A Darker Kind Of Salvation
posted on 12/2008 By:
Closer is..... just that. Closer to Soilwork and The Haunted than Soilwork and The Haunted got to Soilwork and The Haunted on Sworn To A Great Divide and Versus, respectively.
With a glossed-over studio polish and haircuts that look like actual haircuts, telling you that Closer seem to pull in alot of In Flames comparisons probably wouldn't help its chances of being heard by you. But for starters, the In Flames comparisons are a bit misleading. Closer is much more akin to the likes of the other two names that I dropped too many times up above. Adding insult to injury, they are often downplayed as conventional copycats. This is also untrue. Salvation is a conventional copy-fucking-lion; it does not swallow the earth whole. It sticks fast to a blueprint, takes the specs, and builds a helluva foundation.

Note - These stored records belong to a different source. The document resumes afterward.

-- ==== Sys2Proof/Machine/Num.lean ====
section
/-!
DEFINITION. Machine/Num.lean: the numbers of 03_numbers.md. Every element is read as an exact value (a sign, a natural
number and a power of two; an infinity; a NaN), arithmetic is exact on those, and one function rounds. No table is
written out: the entries of R71 to R74 are computed by comparing integers.
-/

namespace Sys2Proof

namespace Machine

/-! ### Exact values -/

/-- The value of a number element: (−1)^neg · m · 2^e, an infinity, or a NaN, signalling or quiet (R44, R45). -/
inductive Fp where
  | fin (neg : Bool) (m : Nat) (e : Int)
  | inf (neg : Bool)
  | nan (sig : Bool)
  deriving DecidableEq, Repr

/-- Rounding modes (R58, R60). `dith d` rounds with the offset d/32 of R61. -/
inductive Mode where
  | ne | tz | dn | up
  | dith (d : Nat)
  deriving DecidableEq, Repr

/-- How a floating format uses an exponent of all ones (R44). -/
inductive Top where
  | ieee | nanOnly | finite
  deriving DecidableEq, Repr

/-- Fields of a floating format (R44). -/
structure FF where
  eb   : Nat
  fb   : Nat
  bias : Nat
  top  : Top
  deriving DecidableEq, Repr

/-- FP32 (R44). -/
def ff32 : FF := ⟨8, 23, 127, .ieee⟩
/-- BF16 (R44). -/
def ffBf16 : FF := ⟨8, 7, 127, .ieee⟩
/-- FP16 (R44). -/
def ffFp16 : FF := ⟨5, 10, 15, .ieee⟩

/-- The floating format of a format code (R43, R44). -/
def ffOf (fmt : Nat) : Option FF :=
  match fmt with
  | 0x00 => some ff32
  | 0x01 => some ffBf16
  | 0x02 => some ffFp16
  | 0x03 => some ⟨4, 3, 7, .nanOnly⟩
  | 0x04 => some ⟨5, 2, 15, .ieee⟩
  | 0x05 => some ⟨2, 3, 1, .finite⟩
  | 0x06 => some ⟨3, 2, 3, .finite⟩
  | 0x07 => some ⟨2, 1, 1, .finite⟩
  | _ => none

/-- The width of a floating format. -/
def FF.width (f : FF) : Nat := 1 + f.eb + f.fb

/-- The largest finite magnitude, as the number its bits below the sign make (R44). -/
def FF.maxEnc (f : FF) : Nat :=
  match f.top with
  | .ieee => (2 ^ f.eb - 1) * 2 ^ f.fb - 1
  | .nanOnly => 2 ^ (f.eb + f.fb) - 2
  | .finite => 2 ^ (f.eb + f.fb) - 1

/-- The exponent of the smallest normal number. -/
def FF.emin (f : FF) : Int := 1 - (f.bias : Int)

/-- The canonical NaN pattern (R45). -/
def FF.nanBits (f : FF) : Nat :=
  match f.top with
  | .ieee => (2 ^ f.eb - 1) * 2 ^ f.fb + 2 ^ (f.fb - 1)
  | .nanOnly => 2 ^ (f.eb + f.fb) - 1
  | .finite => 0

/-- The bits of an infinity. -/
def FF.infBits (f : FF) (neg : Bool) : Nat := bitNat neg * 2 ^ (f.eb + f.fb) + (2 ^ f.eb - 1) * 2 ^ f.fb

/-- Whether the format has NaN (R44). -/
def FF.hasNan (f : FF) : Bool := decide (f.top ≠ .finite)

/-- The value of an element's bits (R44, R45). FP8B NaNs are quiet; a NaN of FP32, BF16 or FP16 is signalling when its
top fraction bit is 0. -/
def FF.value (f : FF) (w : Nat) : Fp :=
  let neg := bitAt w (f.eb + f.fb)
  let ex := bitsAt w f.fb f.eb
  let fr := bitsAt w 0 f.fb
  let finite : Fp :=
    if ex = 0 then .fin neg fr (f.emin - f.fb) else .fin neg (2 ^ f.fb + fr) (f.emin - f.fb + (ex - 1 : Nat))
  if ex = 2 ^ f.eb - 1 then
    match f.top with
    | .ieee =>
      if fr = 0 then .inf neg
      else .nan (decide (2 < f.fb) && !bitAt fr (f.fb - 1))
    | .nanOnly => if fr = 2 ^ f.fb - 1 then .nan false else finite
    | .finite => finite
  else finite

/-! ### Flags (R41) -/

/-- ACFLAGS.invalid. -/
def flInvalid : Nat := 1
/-- ACFLAGS.divzero. -/
def flDivzero : Nat := 2
/-- ACFLAGS.overflow. -/
def flOverflow : Nat := 4
/-- ACFLAGS.underflow. -/
def flUnderflow : Nat := 8
/-- ACFLAGS.inexact. -/
def flInexact : Nat := 16
/-- ACFLAGS.iov. -/
def flIov : Nat := 32
/-- ACFLAGS.sat. -/
def flSat : Nat := 64
/-- ACFLAGS.ufl. -/
def flUfl : Nat := 128
/-- ACFLAGS.tern2. -/
def flTern2 : Nat := 256

/-! ### Rounding -/

/-- Whether rounding goes up from `lo` when `rem` of `unit` quanta remain (R60): `odd` is lo's lowest bit. -/
def roundsUp (mode : Mode) (neg odd : Bool) (rem unit : Nat) : Bool :=
  if rem = 0 then false
  else match mode with
    | .ne => if 2 * rem = unit then odd else decide (unit < 2 * rem)
    | .tz => false
    | .dn => neg
    | .up => !neg
    | .dith d => decide (32 * unit ≤ 32 * rem + d * unit)

/-- m · 2^e in units of 2^q: the floor, and what remains as a numerator over a unit. -/
def quantise (m : Nat) (e q : Int) : Nat × Nat × Nat :=
  if q ≤ e then (m * 2 ^ (e - q).toNat, 0, 1)
  else
    let u := 2 ^ (q - e).toNat
    (m / u, m % u, u)

/-- The exponent of the leading bit of m · 2^e, for m > 0. -/
def topExp (m : Nat) (e : Int) : Int := e + (Nat.log2 m : Int)

/-- The magnitude of m · 2^e rounded onto a floating format's grid, continued above its largest value with the spacing
of an unbounded exponent range (R60): the number its bits would make, and whether it is exact. -/
def FF.roundMag (f : FF) (mode : Mode) (neg : Bool) (m : Nat) (e : Int) : Nat × Bool :=
  if m = 0 then (0, true)
  else
    let q := max (topExp m e) f.emin - (f.fb : Int)
    let (lo, rem, unit) := quantise m e q
    let up := roundsUp mode neg (decide (lo % 2 = 1)) rem unit
    ((q - (f.emin - (f.fb : Int))).toNat * 2 ^ f.fb + (if up then lo + 1 else lo), decide (rem = 0))

/-- Whether m · 2^e is tiny after rounding, with the exponent range unbounded (R41). -/
def FF.tiny (f : FF) (mode : Mode) (neg : Bool) (m : Nat) (e : Int) : Bool :=
  let t := topExp m e
  if m = 0 ∨ f.emin ≤ t then false
  else if t < f.emin - 1 then true
  else
    let (lo, rem, unit) := quantise m e (t - (f.fb : Int))
    let r := if roundsUp mode neg (decide (lo % 2 = 1)) rem unit then lo + 1 else lo
    decide (r < 2 ^ (f.fb + 1))

/-- IEEE 754 rounding of (−1)^neg · m · 2^e to an IEEE format: bits and flags (R59, R41). -/
def FF.roundFin (f : FF) (mode : Mode) (neg : Bool) (m : Nat) (e : Int) : Nat × Nat :=
  let sgn := bitNat neg * 2 ^ (f.eb + f.fb)
  let (mag, exact) := f.roundMag mode neg m e
  if f.maxEnc < mag then
    let toInf := match mode with
      | .ne | .dith _ => true
      | .tz => false
      | .dn => neg
      | .up => !neg
    (sgn + (if toInf then f.maxEnc + 1 else f.maxEnc), flOverflow + flInexact)
  else
    (sgn + mag, (if exact then 0 else flInexact) + (if !exact && f.tiny mode neg m e then flUnderflow else 0))

/-- IEEE 754 rounding of an exact result: the canonical NaN for a NaN. -/
def FF.round (f : FF) (mode : Mode) : Fp → Nat × Nat
  | .fin neg m e => f.roundFin mode neg m e
  | .inf neg => (f.infBits neg, 0)
  | .nan _ => (f.nanBits, 0)

/-! ### Exact arithmetic on values -/

/-- Whether a value is a signalling NaN. -/
def Fp.isSig : Fp → Bool
  | .nan s => s
  | _ => false
/-- Whether a value is a NaN. -/
def Fp.isNan : Fp → Bool
  | .nan _ => true
  | _ => false
/-- Whether a value is an infinity. -/
def Fp.isInf : Fp → Bool
  | .inf _ => true
  | _ => false
/-- Whether a value is a zero of either sign. -/
def Fp.isZero : Fp → Bool
  | .fin _ m _ => decide (m = 0)
  | _ => false
/-- The sign of a value (a NaN has none). -/
def Fp.sign : Fp → Bool
  | .fin n _ _ => n
  | .inf n => n
  | .nan _ => false
/-- The value with its sign inverted. -/
def Fp.neg : Fp → Fp
  | .fin n m e => .fin (!n) m e
  | .inf n => .inf (!n)
  | .nan s => .nan s

/-- A signed natural number. -/
def signed (neg : Bool) (m : Nat) : Int := if neg then -(m : Int) else (m : Int)

/-- The invalid flag if the condition holds. -/
def invalidIf (b : Bool) : Nat := if b then flInvalid else 0

/-- The exact sum of two dyadics as an integer and an exponent. -/
def addDy (a : Int × Int) (b : Int × Int) : Int × Int :=
  if a.1 = 0 then b
  else if b.1 = 0 then a
  else
    let e := min a.2 b.2
    (a.1 * 2 ^ (a.2 - e).toNat + b.1 * 2 ^ (b.2 - e).toNat, e)

/-- The exact value of a dyadic; a zero takes the given sign. -/
def ofDy (zeroNeg : Bool) (d : Int × Int) : Fp :=
  if d.1 = 0 then .fin zeroNeg 0 0 else .fin (decide (d.1 < 0)) d.1.natAbs d.2

/-- a + b exactly, with IEEE 754's zero signs, and the flags raised (R154). -/
def fpAdd (mode : Mode) (a b : Fp) : Fp × Nat :=
  match a, b with
  | .nan s, b => (.nan false, invalidIf (s || b.isSig))
  | a, .nan s => (.nan false, invalidIf (s || a.isSig))
  | .inf x, .inf y => if x = y then (.inf x, 0) else (.nan false, flInvalid)
  | .inf x, .fin .. => (.inf x, 0)
  | .fin .., .inf y => (.inf y, 0)
  | .fin na ma ea, .fin nb mb eb =>
    let zs := if ma = 0 ∧ mb = 0 ∧ na = nb then na else decide (mode = .dn)
    (ofDy zs (addDy (signed na ma, ea) (signed nb mb, eb)), 0)

/-- a · b exactly (R154). -/
def fpMul (a b : Fp) : Fp × Nat :=
  match a, b with
  | .nan s, b => (.nan false, invalidIf (s || b.isSig))
  | a, .nan s => (.nan false, invalidIf (s || a.isSig))
  | .fin na ma ea, .fin nb mb eb => (.fin (na != nb) (ma * mb) (ea + eb), 0)
  | a, b => if a.isZero || b.isZero then (.nan false, flInvalid) else (.inf (a.sign != b.sign), 0)

/-- (−1)^np · a · b + (−1)^nc · c exactly (R154): an infinity times zero is invalid even when c is a quiet NaN. -/
def fpFma (mode : Mode) (np nc : Bool) (a b c : Fp) : Fp × Nat :=
  let (p, f1) := fpMul a b
  let p := if np then p.neg else p
  let c' := if nc then c.neg else c
  let (r, f2) := fpAdd mode p c'
  (r, f1 ||| f2)

/-- Integer square root by bits: the largest r below 2^k with r² ≤ n. -/
def isqrtAux (n : Nat) : Nat → Nat → Nat
  | 0, r => r
  | k + 1, r => if (r + 2 ^ k) * (r + 2 ^ k) ≤ n then isqrtAux n k (r + 2 ^ k) else isqrtAux n k r

/-- The integer square root. -/
def isqrt (n : Nat) : Nat := isqrtAux n (Nat.log2 n / 2 + 1) 0

/-- A quotient n / d · 2^e as a dyadic that rounds the same in every mode at up to 64 bits: an odd last bit stands for
a remainder. -/
def divSticky (n d : Nat) (e : Int) : Nat × Int :=
  let k := Nat.log2 d + 70
  let q := n * 2 ^ k / d
  (2 * q + (if n * 2 ^ k % d = 0 then 0 else 1), e - (k : Int) - 1)

/-- a / b (R155): a value that rounds as the exact quotient. -/
def fpDiv (a b : Fp) : Fp × Nat :=
  match a, b with
  | .nan s, b => (.nan false, invalidIf (s || b.isSig))
  | a, .nan s => (.nan false, invalidIf (s || a.isSig))
  | .inf _, .inf _ => (.nan false, flInvalid)
  | .inf x, .fin y _ _ => (.inf (x != y), 0)
  | .fin x _ _, .inf y => (.fin (x != y) 0 0, 0)
  | .fin na ma ea, .fin nb mb eb =>
    if mb = 0 then (if ma = 0 then (.nan false, flInvalid) else (.inf (na != nb), flDivzero))
    else
      let (m, e) := divSticky ma mb (ea - eb)
      (.fin (na != nb) m e, 0)

/-- The square root (R155): a value that rounds as the exact root. -/
def fpSqrt (a : Fp) : Fp × Nat :=
  match a with
  | .nan s => (.nan false, invalidIf s)
  | .inf neg => if neg then (.nan false, flInvalid) else (.inf false, 0)
  | .fin neg m e =>
    if m = 0 then (.fin neg 0 0, 0)
    else if neg then (.nan false, flInvalid)
    else
      let (m', e') := if e % 2 = 0 then (m * 2 ^ 140, e - 140) else (m * 2 ^ 141, e - 141)
      let r := isqrt m'
      (.fin false (2 * r + (if r * r = m' then 0 else 1)) (e' / 2 - 1), 0)

/-- Whether a is below b; both not NaN. -/
def fpLt (a b : Fp) : Bool :=
  match a, b with
  | .nan _, _ => false
  | _, .nan _ => false
  | .inf x, .inf y => x && !y
  | .inf x, .fin .. => x
  | .fin .., .inf y => !y
  | .fin na ma ea, .fin nb mb eb =>
    let e := min ea eb
    decide (signed na ma * 2 ^ (ea - e).toNat < signed nb mb * 2 ^ (eb - e).toNat)

/-- Whether a equals b by value: −0 equals +0; both not NaN. -/
def fpEq (a b : Fp) : Bool := !a.isNan && !b.isNan && !fpLt a b && !fpLt b a

/-- VFMIN (R154): which operand's bits, or the canonical NaN; −0 is below +0. -/
def fpMin (f : FF) (wa wb : Nat) : Nat × Nat :=
  let a := f.value wa
  let b := f.value wb
  let fl := invalidIf (a.isSig || b.isSig)
  if a.isNan then (if b.isNan then f.nanBits else wb, fl)
  else if b.isNan then (wa, fl)
  else if fpLt b a || (fpEq a b && b.sign && !a.sign) then (wb, fl) else (wa, fl)

/-- VFMAX (R154). -/
def fpMax (f : FF) (wa wb : Nat) : Nat × Nat :=
  let a := f.value wa
  let b := f.value wb
  let fl := invalidIf (a.isSig || b.isSig)
  if a.isNan then (if b.isNan then f.nanBits else wb, fl)
  else if b.isNan then (wa, fl)
  else if fpLt a b || (fpEq a b && a.sign && !b.sign) then (wb, fl) else (wa, fl)

/-! ### Integers, dual-shift and single-shift formats -/

/-- A w-bit number read as two's complement. -/
def toSigned (w n : Nat) : Int := if n < 2 ^ (w - 1) then (n : Int) else (n : Int) - (2 ^ w : Nat)

/-- An integer as a w-bit two's complement number. -/
def ofInt (w : Nat) (i : Int) : Nat := (i % ((2 ^ w : Nat) : Int)).toNat

/-- The value of a dual-shift element with exponents of `eb` bits (R46). -/
def dsValue (eb w : Nat) : Int :=
  let t (lo : Nat) : Int := signed (bitAt w (lo + eb)) (2 ^ bitsAt w lo eb)
  t (eb + 1) + t 0

/-- The value of an SS4 element (R43). -/
def ssValue (w : Nat) : Int := if bitsAt w 0 3 = 0 then 0 else signed (bitAt w 3) (2 ^ bitsAt w 0 3)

The production for instance. This sounds like it was produced by Johnny Paycheck. Crisp, crisp, crisp. This goes over spectacularly when all five musicians have extremely fluid mannerisms and you want their devices all up in your face, like clearly all up in it, and this is that situation. The guitar picking flicks your ears, the bass gives you the bubble-guts, the drumsticks leave open sores (listen to that snare), and the vocals hold steady. It's so crystal that I could hear a pin drop in the midst of madness, and I happen to like it that way. Fitting. The sound of this album was half of the battle, won.
Most of Salvation's writing puts the real copycats to bed, tucks them in, and turns their lights off. The forward-thinking modern melodic riffing inside of songs "Chaos Internal," "A Darker Kind Of Salvation," and "Places Of Pain," and the soaring chorus tsunamis (plus some extremely tasteful guitar soloing) in "It Dwells In Darkness," and again the title track, confirm that the Swedes continue to write the book. There's a playfulness that talented guitarists Per and Jonas use in their fretting that somehow one-ups what we're accustomed to hearing inside of the Gothen-box. It's called the power of restraint; how awfully close can you get to a cliche, turn on a dime, graze it, but mostly avoid it. It's a fun ride. Of course with daredevilry, comes a stumble and a fall every once in awhile, as this collection is a couple of songs short of being that blinding ray of light that I almost completely made it out to be.
At this point, Closer are their own worst enemy, and that's not a bad position to be in.